--- THE RECORDS ---

/-- 41_inverter.md R112: while every column so far had a pivot, the columns done are unit columns. -/
def Obligations.StepKeepsPivotProgress : Prop :=
  ∀ s t : State, s.Wf → s.PivotProgress → step s = .next t → t.PivotProgress

/-- 41_inverter.md R112's end: with `INV` still 1 at M_FIN the working grid is the identity and the companion times the input
is too (R114's first half). -/
def Obligations.WorkingGridIsIdentityAtFin : Prop :=
  ∀ s : State, s.Wf → s.AugmentedPair → s.PivotProgress → s.ph = .fin → s.inv = true →
    storeGrid s.dim s.W = identityGrid s.dim ∧ matMul s.dim (storeGrid s.dim s.C) s.input = identityGrid s.dim

/-- 10_state.md R29, the whole control flow: the next phase and the next `j` of every step. -/
def Obligations.SequencerFollowsTheTable : Prop :=
  ∀ s t : State, s.Wf → step s = .next t →
    (s.ph = .idle → t.j = s.j ∧
      (t.ph = .init ↔ ∃ r rest, s.requests = r :: rest ∧ t.responses = s.responses) ∧
      (t.ph = .init → ∃ r rest n strict, s.requests = r :: rest ∧
        (decodeCommand r.cmd = .ok (.invg n strict) ∨ decodeCommand r.cmd = .ok (.invp n strict))) ∧
      (t.ph = .init ∨ t.ph = .idle)) ∧
    (s.ph = .init → t.ph = .pivot ∧ t.j = 0) ∧
    (s.ph = .pivot → t.j = s.j ∧
      (t.found = true ↔ ∃ i, s.j.toNat ≤ i ∧ i < s.dim ∧ readBit s.W i s.j.toNat = true) ∧
      (t.found = true → t.ph = .swap) ∧
      (t.found = false → s.cfg.policy = .skip → t.ph = .next) ∧
      (t.found = false → s.cfg.policy = .degenerate → t.ph = .elim)) ∧
    (s.ph = .swap → t.ph = .elim ∧ t.j = s.j) ∧
    (s.ph = .elim → t.ph = .next ∧ t.j = s.j) ∧
    (s.ph = .next → (s.j.toNat + 1 < s.dim → t.ph = .pivot ∧ t.j.toNat = s.j.toNat + 1) ∧
      (s.j.toNat + 1 = s.dim → t.ph = .fin ∧ t.j = s.j)) ∧
    (s.ph = .fin → t.ph = .idle ∧ t.j = s.j)

/-- `INV` is sticky-low within a command, and only M_INIT and an M_PIVOT without a pivot write it (10_state.md R32). -/
def Obligations.InvFlagIsStickyLow : Prop :=
  ∀ s t : State, step s = .next t →
    (s.Loaded → t.inv = true → s.inv = true) ∧
    (t.inv ≠ s.inv → s.ph = .init ∨ (s.ph = .pivot ∧ t.found = false ∧ t.inv = false))

/-- The parameters never change, and `CMDR` and `IB` are constant while a command is in progress (10_state.md R20, R26, R33;
20_memory.md R53). -/
def Obligations.CommandIsConstantWhileBusy : Prop :=
  ∀ s t : State, step s = .next t → t.cfg = s.cfg ∧ (s.Busy → t.cmdr = s.cmdr ∧ t.IB = s.IB)

/-- Rows `n` and up of both stores are not written by an inversion of dimension `n`, and acceptance writes no row
(10_state.md R21, R25). -/
def Obligations.RowsAboveTheDimensionAreUntouched : Prop :=
  ∀ s t : State, s.Wf → step s = .next t →
    (s.ph = .idle → t.W = s.W ∧ t.C = s.C) ∧
    (s.Busy → ∀ i, s.dim ≤ i → t.W[i]? = s.W[i]? ∧ t.C[i]? = s.C[i]?)

/-- Exactly one response per request, in order (10_state.md R41; 20_memory.md R56): requests on offer, the command in progress and
responses emitted keep one total; a request is taken only in IDLE, from the front (R184), and responses are only added. -/
def Obligations.OneResponsePerRequest : Prop :=
  ∀ s t : State, step s = .next t →
    t.requests.length + t.responses.length + (if t.ph = .idle then 0 else 1) =
      s.requests.length + s.responses.length + (if s.ph = .idle then 0 else 1) ∧
    (∃ new, t.responses = s.responses ++ new) ∧
    (t.requests = s.requests ∨ (s.ph = .idle ∧ t.requests = s.requests.tail))

/-- The status words that occur are the six of 30_encoding.md R75, and a failed command's payload is empty. -/
def Obligations.OnlySixStatusWordsOccur : Prop :=
  ∀ s t : State, step s = .next t → ∀ r ∈ t.responses.drop s.responses.length,
    r.sts ∈ [0x1, 0x3, 0x10, 0x20, 0x30, 0x40] ∧ (stsOkBit r.sts = false → r.payload = [])

/-- The payload of an inversion's response has the shape of 30_encoding.md R69 and R66: `n` items, packed rows without a bit at or
above `n`, or sequences of `n` cells that are 0 or 1. -/
def Obligations.InversionPayloadHasItsShape : Prop :=
  ∀ s t : State, s.Wf → s.ph = .fin → step s = .next t →
    ∃ r, t.responses = s.responses ++ [r] ∧
      (stsOkBit r.sts = true → r.payload.length = s.dim ∧
        (s.cmdr.op = .invp → ∀ it ∈ r.payload, ∃ x, it = .row x ∧ x < 2 ^ s.dim) ∧
        (s.cmdr.op = .invg → ∀ it ∈ r.payload, ∃ cs, it = .cells cs ∧ cs.length = s.dim ∧ ∀ c ∈ cs, c < 2))

/-- 41_inverter.md R111: the rows of one M_ELIM may be done one after another, in any order. -/
def Obligations.EliminationOrderDoesNotMatter : Prop :=
  ∀ (s : State) (order : List Nat), s.Wf → s.ph = .elim → order.Perm (List.range s.dim) →
    refEliminate s.j.toNat order (storeGrid s.dim s.W, storeGrid s.dim s.C) =
      (storeGrid s.dim s.elimStep.W, storeGrid s.dim s.elimStep.C)

/-! ## Whole commands -/

/-- 41_inverter.md R117: an accepted inversion ends, after exactly `2 + 2n + 2f + d` micro-operations, never more than `4n + 2`. -/
def Obligations.InversionTerminatesInCountedSteps : Prop :=
  ∀ s : State, s.Wf → s.ph = .init →
    (∃ t, CompletesIn s t (microOpCount s.input s.dim s.cfg.policy)) ∧
    microOpCount s.input s.dim s.cfg.policy ≤ 4 * s.dim + 2

/-- 41_inverter.md R108: the micro-operations implement `invert_ref`, on the packed rows, from the state after acceptance; the
response is that of the reference (R100, R106; 42_pipeline.md R130). -/
def Obligations.SequencerRefinesInvertRef : Prop :=
  ∀ s : State, s.Wf → s.ph = .init →
    ∃ t k, CompletesIn s t k ∧
      storeGrid s.dim t.C = (invertRef s.input s.dim s.cfg.policy).1 ∧
      t.inv = (invertRef s.input s.dim s.cfg.policy).2 ∧
      t.requests = s.requests ∧
      t.responses = s.responses ++ [refResponse s.cmdr.op s.cmdr.strict s.input s.dim s.cfg.policy]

---

> [WORK TO BE COMPLETED]
Transcribe every line of the records, keeping each one exact.

> [ANSWER SPACE]
/-- 41_inverter.md R112: while every column so far had a pivot, the columns done are unit columns. -/
def Obligations.StepKeepsPivotProgress : Prop :=
  ∀ s t : State, s.Wf → s.PivotProgress → step s = .next t → t.PivotProgress

/-- 41_inverter.md R112's end: with `INV` still 1 at M_FIN the working grid is the identity and the companion times the input
is too (R114's first half). -/
def Obligations.WorkingGridIsIdentityAtFin : Prop :=
  ∀ s : State, s.Wf → s.AugmentedPair → s.PivotProgress → s.ph = .fin → s.inv = true →
    storeGrid s.dim s.W = identityGrid s.dim ∧ matMul s.dim (storeGrid s.dim s.C) s.input = identityGrid s.dim

/-- 10_state.md R29, the whole control flow: the next phase and the next `j` of every step. -/
def Obligations.SequencerFollowsTheTable : Prop :=
  ∀ s t : State, s.Wf → step s = .next t →
    (s.ph = .idle → t.j = s.j ∧
      (t.ph = .init ↔ ∃ r rest, s.requests = r :: rest ∧ t.responses = s.responses) ∧
      (t.ph = .init → ∃ r rest n strict, s.requests = r :: rest ∧
        (decodeCommand r.cmd = .ok (.invg n strict) ∨ decodeCommand r.cmd = .ok (.invp n strict))) ∧
      (t.ph = .init ∨ t.ph = .idle)) ∧
    (s.ph = .init → t.ph = .pivot ∧ t.j = 0) ∧
    (s.ph = .pivot → t.j = s.j ∧
      (t.found = true ↔ ∃ i, s.j.toNat ≤ i ∧ i < s.dim ∧ readBit s.W i s.j.toNat = true) ∧
      (t.found = true → t.ph = .swap) ∧
      (t.found = false → s.cfg.policy = .skip → t.ph = .next) ∧
      (t.found = false → s.cfg.policy = .degenerate → t.ph = .elim)) ∧
    (s.ph = .swap → t.ph = .elim ∧ t.j = s.j) ∧
    (s.ph = .elim → t.ph = .next ∧ t.j = s.j) ∧
    (s.ph = .next → (s.j.toNat + 1 < s.dim → t.ph = .pivot ∧ t.j.toNat = s.j.toNat + 1) ∧
      (s.j.toNat + 1 = s.dim → t.ph = .fin ∧ t.j = s.j)) ∧
    (s.ph = .fin → t.ph = .idle ∧ t.j = s.j)

/-- `INV` is sticky-low within a command, and only M_INIT and an M_PIVOT without a pivot write it (10_state.md R32). -/
def Obligations.InvFlagIsStickyLow : Prop :=
  ∀ s t : State, step s = .next t →
    (s.Loaded → t.inv = true → s.inv = true) ∧
    (t.inv ≠ s.inv → s.ph = .init ∨ (s.ph = .pivot ∧ t.found = false ∧ t.inv = false))

/-- The parameters never change, and `CMDR` and `IB` are constant while a command is in progress (10_state.md R20, R26, R33;
20_memory.md R53). -/
def Obligations.CommandIsConstantWhileBusy : Prop :=
  ∀ s t : State, step s = .next t → t.cfg = s.cfg ∧ (s.Busy → t.cmdr = s.cmdr ∧ t.IB = s.IB)

/-- Rows `n` and up of both stores are not written by an inversion of dimension `n`, and acceptance writes no row
(10_state.md R21, R25). -/
def Obligations.RowsAboveTheDimensionAreUntouched : Prop :=
  ∀ s t : State, s.Wf → step s = .next t →
    (s.ph = .idle → t.W = s.W ∧ t.C = s.C) ∧
    (s.Busy → ∀ i, s.dim ≤ i → t.W[i]? = s.W[i]? ∧ t.C[i]? = s.C[i]?)

/-- Exactly one response per request, in order (10_state.md R41; 20_memory.md R56): requests on offer, the command in progress and
responses emitted keep one total; a request is taken only in IDLE, from the front (R184), and responses are only added. -/
def Obligations.OneResponsePerRequest : Prop :=
  ∀ s t : State, step s = .next t →
    t.requests.length + t.responses.length + (if t.ph = .idle then 0 else 1) =
      s.requests.length + s.responses.length + (if s.ph = .idle then 0 else 1) ∧
    (∃ new, t.responses = s.responses ++ new) ∧
    (t.requests = s.requests ∨ (s.ph = .idle ∧ t.requests = s.requests.tail))

/-- The status words that occur are the six of 30_encoding.md R75, and a failed command's payload is empty. -/
def Obligations.OnlySixStatusWordsOccur : Prop :=
  ∀ s t : State, step s = .next t → ∀ r ∈ t.responses.drop s.responses.length,
    r.sts ∈ [0x1, 0x3, 0x10, 0x20, 0x30, 0x40] ∧ (stsOkBit r.sts = false → r.payload = [])

/-- The payload of an inversion's response has the shape of 30_encoding.md R69 and R66: `n` items, packed rows without a bit at or
above `n`, or sequences of `n` cells that are 0 or 1. -/
def Obligations.InversionPayloadHasItsShape : Prop :=
  ∀ s t : State, s.Wf → s.ph = .fin → step s = .next t →
    ∃ r, t.responses = s.responses ++ [r] ∧
      (stsOkBit r.sts = true → r.payload.length = s.dim ∧
        (s.cmdr.op = .invp → ∀ it ∈ r.payload, ∃ x, it = .row x ∧ x < 2 ^ s.dim) ∧
        (s.cmdr.op = .invg → ∀ it ∈ r.payload, ∃ cs, it = .cells cs ∧ cs.length = s.dim ∧ ∀ c ∈ cs, c < 2))

/-- 41_inverter.md R111: the rows of one M_ELIM may be done one after another, in any order. -/
def Obligations.EliminationOrderDoesNotMatter : Prop :=
  ∀ (s : State) (order : List Nat), s.Wf → s.ph = .elim → order.Perm (List.range s.dim) →
    refEliminate s.j.toNat order (storeGrid s.dim s.W, storeGrid s.dim s.C) =
      (storeGrid s.dim s.elimStep.W, storeGrid s.dim s.elimStep.C)

/-! ## Whole commands -/

/-- 41_inverter.md R117: an accepted inversion ends, after exactly `2 + 2n + 2f + d` micro-operations, never more than `4n + 2`. -/
def Obligations.InversionTerminatesInCountedSteps : Prop :=
  ∀ s : State, s.Wf → s.ph = .init →
    (∃ t, CompletesIn s t (microOpCount s.input s.dim s.cfg.policy)) ∧
    microOpCount s.input s.dim s.cfg.policy ≤ 4 * s.dim + 2

/-- 41_inverter.md R108: the micro-operations implement `invert_ref`, on the packed rows, from the state after acceptance; the
response is that of the reference (R100, R106; 42_pipeline.md R130). -/
def Obligations.SequencerRefinesInvertRef : Prop :=
  ∀ s : State, s.Wf → s.ph = .init →
    ∃ t k, CompletesIn s t k ∧
      storeGrid s.dim t.C = (invertRef s.input s.dim s.cfg.policy).1 ∧
      t.inv = (invertRef s.input s.dim s.cfg.policy).2 ∧
      t.requests = s.requests ∧
      t.responses = s.responses ++ [refResponse s.cmdr.op s.cmdr.strict s.input s.dim s.cfg.policy]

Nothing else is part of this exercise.